**WORK TASK**
Below are the records; give again exactly the line with "def endpBad (chans", the line with "2 => .max (IType.ofCode ty)", and each line that lies between them, and nothing besides.

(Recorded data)
⁂

-- ==== Sys2Proof/Decode.lean ====
section
/-! DEFINITION. Decoding of instruction words, total on any 64 bits, and the encoder (spec/03: R50 to R55, R66 to R70,
Tables 3.1, 3.8, 3.9, 3.10, and the field moulds of each class). -/

namespace Sys2Proof

/-! Bit fields: `hi n m v` are the top `n` bits of `v`, `lo m v` the bottom `m`. -/

/-- The top `n` bits of an `n + m`-bit value. -/
def hi (n m : Nat) {k : Nat} (v : BitVec k) : BitVec n := v.extractLsb' m n
/-- The bottom `m` bits. -/
def lo (m : Nat) {k : Nat} (v : BitVec k) : BitVec m := v.extractLsb' 0 m
/-- One bit. -/
def ofBool (b : Bool) : BitVec 1 := if b then 1 else 0

/-! Codes of the named field values. -/

/-- Table 3.3. -/
def IType.code : IType → BitVec 3
  | .i8 => 0 | .i16 => 1 | .i32 => 2 | .i64 => 3 | .n8 => 4 | .n16 => 5 | .n32 => 6 | .n64 => 7
/-- Table 3.3. -/
def IType.ofCode (c : BitVec 3) : IType :=
  match c.toNat with
  | 0 => .i8 | 1 => .i16 | 2 => .i32 | 3 => .i64 | 4 => .n8 | 5 => .n16 | 6 => .n32 | _ => .n64
/-- Table 3.3. -/
def FType.code : FType → BitVec 2
  | .f32 => 0 | .f16 => 1 | .bf16 => 2 | .f64 => 3
/-- Table 3.3. -/
def FType.ofCode (c : BitVec 2) : FType :=
  match c.toNat with
  | 0 => .f32 | 1 => .f16 | 2 => .bf16 | _ => .f64
/-- Table 2.3. -/
def Rm.code : Rm → BitVec 3
  | .rne => 0 | .rz => 1 | .ru => 2 | .rd => 3 | .sr => 4
/-- Table 2.3; codes 5 to 7 are reserved. -/
def Rm.ofCode (c : BitVec 3) : Rm :=
  match c.toNat with
  | 0 => .rne | 1 => .rz | 2 => .ru | 3 => .rd | _ => .sr
/-- Rounding codes 0 to 3 in two bits. -/
def Rm.code2 : Rm → BitVec 2
  | .rne => 0 | .rz => 1 | .ru => 2 | .rd => 3 | .sr => 0
/-- Rounding codes 0 to 3 in two bits. -/
def Rm.ofCode2 (c : BitVec 2) : Rm :=
  match c.toNat with
  | 0 => .rne | 1 => .rz | 2 => .ru | _ => .rd
/-- Table 3.4. -/
def Cond.code : Cond → BitVec 4
  | .al => 0 | .eq => 1 | .ne => 2 | .cs => 3 | .cc => 4 | .mi => 5 | .pl => 6 | .vs => 7
  | .vc => 8 | .hi => 9 | .ls => 10 | .ge => 11 | .lt => 12 | .gt => 13 | .le => 14 | .nv => 15
/-- Table 3.4. -/
def Cond.ofCode (c : BitVec 4) : Cond :=
  match c.toNat with
  | 0 => .al | 1 => .eq | 2 => .ne | 3 => .cs | 4 => .cc | 5 => .mi | 6 => .pl | 7 => .vs
  | 8 => .vc | 9 => .hi | 10 => .ls | 11 => .ge | 12 => .lt | 13 => .gt | 14 => .le | _ => .nv
/-- Table 6.7. -/
def CvtType.code : CvtType → BitVec 4
  | .int t => 0#1 ++ t.code
  | .flt .f32 => 8 | .flt .f16 => 9 | .flt .bf16 => 10 | .flt .f64 => 11
/-- Table 6.7. -/
def CvtType.ofCode (c : BitVec 4) : CvtType :=
  match c.toNat with
  | 8 => .flt .f32 | 9 => .flt .f16 | 10 => .flt .bf16 | 11 => .flt .f64 | _ => .int (IType.ofCode (lo 3 c))
/-- Q of 12 to 15 is reserved (R129). -/
def CvtType.bad (c : BitVec 4) : Bool := decide (12 ≤ c.toNat)
/-- R136. -/
def ShfMode.code : ShfMode → BitVec 2
  | .up => 0 | .down => 1 | .rot => 2
/-- R136. -/
def ShfMode.ofCode (c : BitVec 2) : ShfMode :=
  match c.toNat with
  | 0 => .up | 1 => .down | _ => .rot
/-- Mode 3 is reserved (R136). -/
def ShfMode.bad (c : BitVec 2) : Bool := c == 3
/-- R139. -/
def VoteMode.code : VoteMode → BitVec 2
  | .any => 0 | .all => 1 | .ballot => 2
/-- R139. -/
def VoteMode.ofCode (c : BitVec 2) : VoteMode :=
  match c.toNat with
  | 0 => .any | 1 => .all | _ => .ballot
/-- Mode 3 is reserved (R139). -/
def VoteMode.bad (c : BitVec 2) : Bool := c == 3
/-- Table 8.5a. -/
def Fe.code : Fe → BitVec 2
  | .none => 0 | .fe => 1 | .fec => 2
/-- Table 8.5a. -/
def Fe.ofCode (c : BitVec 2) : Fe :=
  match c.toNat with
  | 0 => .none | 1 => .fe | _ => .fec
/-- fe = 3 is reserved (R179). -/
def Fe.bad (c : BitVec 2) : Bool := c == 3
/-- Table 8.5. -/
def AtOp.code : AtOp → BitVec 4
  | .add => 0 | .min => 1 | .max => 2 | .and => 3 | .or => 4 | .xor => 5 | .exch => 6 | .cas => 7
  | .fadd32 => 8 | .fadd64 => 9
/-- Table 8.5. -/
def AtOp.ofCode (c : BitVec 4) : AtOp :=
  match c.toNat with
  | 0 => .add | 1 => .min | 2 => .max | 3 => .and | 4 => .or | 5 => .xor | 6 => .exch | 7 => .cas
  | 8 => .fadd32 | 9 => .fadd64 | _ => .add
/-- Codes 10 to 15 are not listed (Table 8.5). -/
def AtOp.bad (c : BitVec 4) : Bool := decide (10 ≤ c.toNat)
/-- Table 7.4. -/
def Kind.code : Kind → BitVec 2
  | .x => 0 | .s => 1 | .a => 2
/-- Table 7.5. -/
def Kind.ofCode (c : BitVec 2) : Kind :=
  match c.toNat with
  | 0 => .x | 1 => .s | _ => .a
/-- Kind 3 is reserved (R164). -/
def Kind.bad (c : BitVec 2) : Bool := c == 3
/-- Table 9.6. -/
def Scope.code : Scope → BitVec 3
  | .wave => 0 | .grp => 1 | .sec => 2 | .die => 3 | .dev => 4 | .sys => 5
/-- Table 9.6. -/
def Scope.ofCode (c : BitVec 3) : Scope :=
  match c.toNat with
  | 0 => .wave | 1 => .grp | 2 => .sec | 3 => .die | 4 => .dev | _ => .sys
/-- Scope codes 6 and 7 are outside Table 9.6. -/
def Scope.bad (c : BitVec 3) : Bool := decide (6 ≤ c.toNat)
/-- Table 12.2. -/
def MFmt.code : MFmt → BitVec 3
  | .x8 => 0 | .x4 => 1 | .i8 => 2 | .f16 => 3 | .bf16 => 4 | .f32 => 5
/-- Table 12.2. -/
def MFmt.ofCode (c : BitVec 3) : MFmt :=
  match c.toNat with
  | 0 => .x8 | 1 => .x4 | 2 => .i8 | 3 => .f16 | 4 => .bf16 | _ => .f32
/-- Format codes 6 and 7 are reserved (R252). -/
def MFmt.bad (c : BitVec 3) : Bool := decide (6 ≤ c.toNat)
/-- R279. -/
def CtrW.code : CtrW → BitVec 2
  | .w4 => 0 | .w8 => 1 | .w16 => 2
/-- R279. -/
def CtrW.ofCode (c : BitVec 2) : CtrW :=
  match c.toNat with
  | 0 => .w4 | 1 => .w8 | _ => .w16
/-- Width code 3 is reserved (R279). -/
def CtrW.bad (c : BitVec 2) : Bool := c == 3
/-- Table 5.3. -/
def Special.code : Special → BitVec 9
  | .lane => 0 | .wave => 1 | .nwave => 2 | .grp => 3 | .ngrp => 4 | .vdie => 5 | .core => 6 | .clk => 7
  | .kid => 8 | .tcause => 9 | .tpc => 10 | .tinfo => 11 | .tlanes => 12 | .slot => 13 | .spbase => 14
/-- Table 5.3. -/
def Special.ofCode (c : BitVec 9) : Special :=
  match c.toNat with
  | 0 => .lane | 1 => .wave | 2 => .nwave | 3 => .grp | 4 => .ngrp | 5 => .vdie | 6 => .core | 7 => .clk
  | 8 => .kid | 9 => .tcause | 10 => .tpc | 11 => .tinfo | 12 => .tlanes | 13 => .slot | _ => .spbase
/-- Endpoint space (R232). -/
def Endp.code : Endp → BitVec 9
  | .region g => 0#4 ++ g
  | .sp => 24
  | .chan c => 2#5 ++ c
/-- Endpoint space (R232). -/
def Endp.ofCode (c : BitVec 9) : Endp :=
  if c.toNat < 24 then .region (lo 5 c) else if c.toNat < 32 then .sp else .chan (lo 4 c)
/-- A code outside the endpoint space (R232, R275). -/
def endpBad (chans : Bool) (c : BitVec 9) : Bool :=
  !(decide (c.toNat ≤ 24) || (chans && decide (32 ≤ c.toNat) && decide (c.toNat ≤ 47)))
/-- Table 6.9. -/
def RedOp.opCode : RedOp → BitVec 4
  | .add _ => 0 | .min _ => 1 | .max _ => 2 | .and _ => 3 | .or _ => 4 | .xor _ => 5
  | .fadd _ _ => 8 | .fmin _ => 9 | .fmax _ => 10
/-- The type field of LSCAN and LRED (R138). -/
def RedOp.typeCode : RedOp → BitVec 3
  | .add t | .min t | .max t | .and t | .or t | .xor t => t.code
  | .fadd f _ | .fmin f | .fmax f => 0#1 ++ f.code
/-- The rounding field of LSCAN and LRED (R138). -/
def RedOp.rmCode : RedOp → BitVec 3
  | .fadd _ rm => rm.code
  | _ => 0
/-- Table 6.9. -/
def RedOp.ofCode (op : BitVec 4) (ty rm : BitVec 3) : RedOp :=
  match op.toNat with
  | 0 => .add (IType.ofCode ty) | 1 => .min (IType.ofCode ty) | 2 => .max (IType.ofCode ty)
  | 3 => .and (IType.ofCode ty) | 4 => .or (IType.ofCode ty) | 5 => .xor (IType.ofCode ty)
  | 8 => .fadd (FType.ofCode (lo 2 ty)) (Rm.ofCode rm) | 9 => .fmin (FType.ofCode (lo 2 ty))
  | _ => .fmax (FType.ofCode (lo 2 ty))
/-- An op code outside Table 6.9. -/
def RedOp.opBad (op : BitVec 4) : Bool := decide (6 ≤ op.toNat ∧ op.toNat ≠ 8 ∧ op.toNat ≠ 9 ∧ op.toNat ≠ 10)
/-- Float operations need bit 2 of the type clear (R138). -/
def RedOp.typeBad (op : BitVec 4) (ty : BitVec 3) : Bool := decide (8 ≤ op.toNat) && decide (4 ≤ ty.toNat)
/-- FADD takes rm 0 to 3 and every other operation rm 0 (R138). -/
def RedOp.rmBad (op : BitVec 4) (rm : BitVec 3) : Bool :=
  if op == 8 then decide (4 ≤ rm.toNat) else rm != 0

⁂

**ANSWER TO THIS PROBLEM**
def endpBad (chans : Bool) (c : BitVec 9) : Bool :=
  !(decide (c.toNat ≤ 24) || (chans && decide (32 ≤ c.toNat) && decide (c.toNat ≤ 47)))
/-- Table 6.9. -/
def RedOp.opCode : RedOp → BitVec 4
  | .add _ => 0 | .min _ => 1 | .max _ => 2 | .and _ => 3 | .or _ => 4 | .xor _ => 5
  | .fadd _ _ => 8 | .fmin _ => 9 | .fmax _ => 10
/-- The type field of LSCAN and LRED (R138). -/
def RedOp.typeCode : RedOp → BitVec 3
  | .add t | .min t | .max t | .and t | .or t | .xor t => t.code
  | .fadd f _ | .fmin f | .fmax f => 0#1 ++ f.code
/-- The rounding field of LSCAN and LRED (R138). -/
def RedOp.rmCode : RedOp → BitVec 3
  | .fadd _ rm => rm.code
  | _ => 0
/-- Table 6.9. -/
def RedOp.ofCode (op : BitVec 4) (ty rm : BitVec 3) : RedOp :=
  match op.toNat with
  | 0 => .add (IType.ofCode ty) | 1 => .min (IType.ofCode ty) | 2 => .max (IType.ofCode ty)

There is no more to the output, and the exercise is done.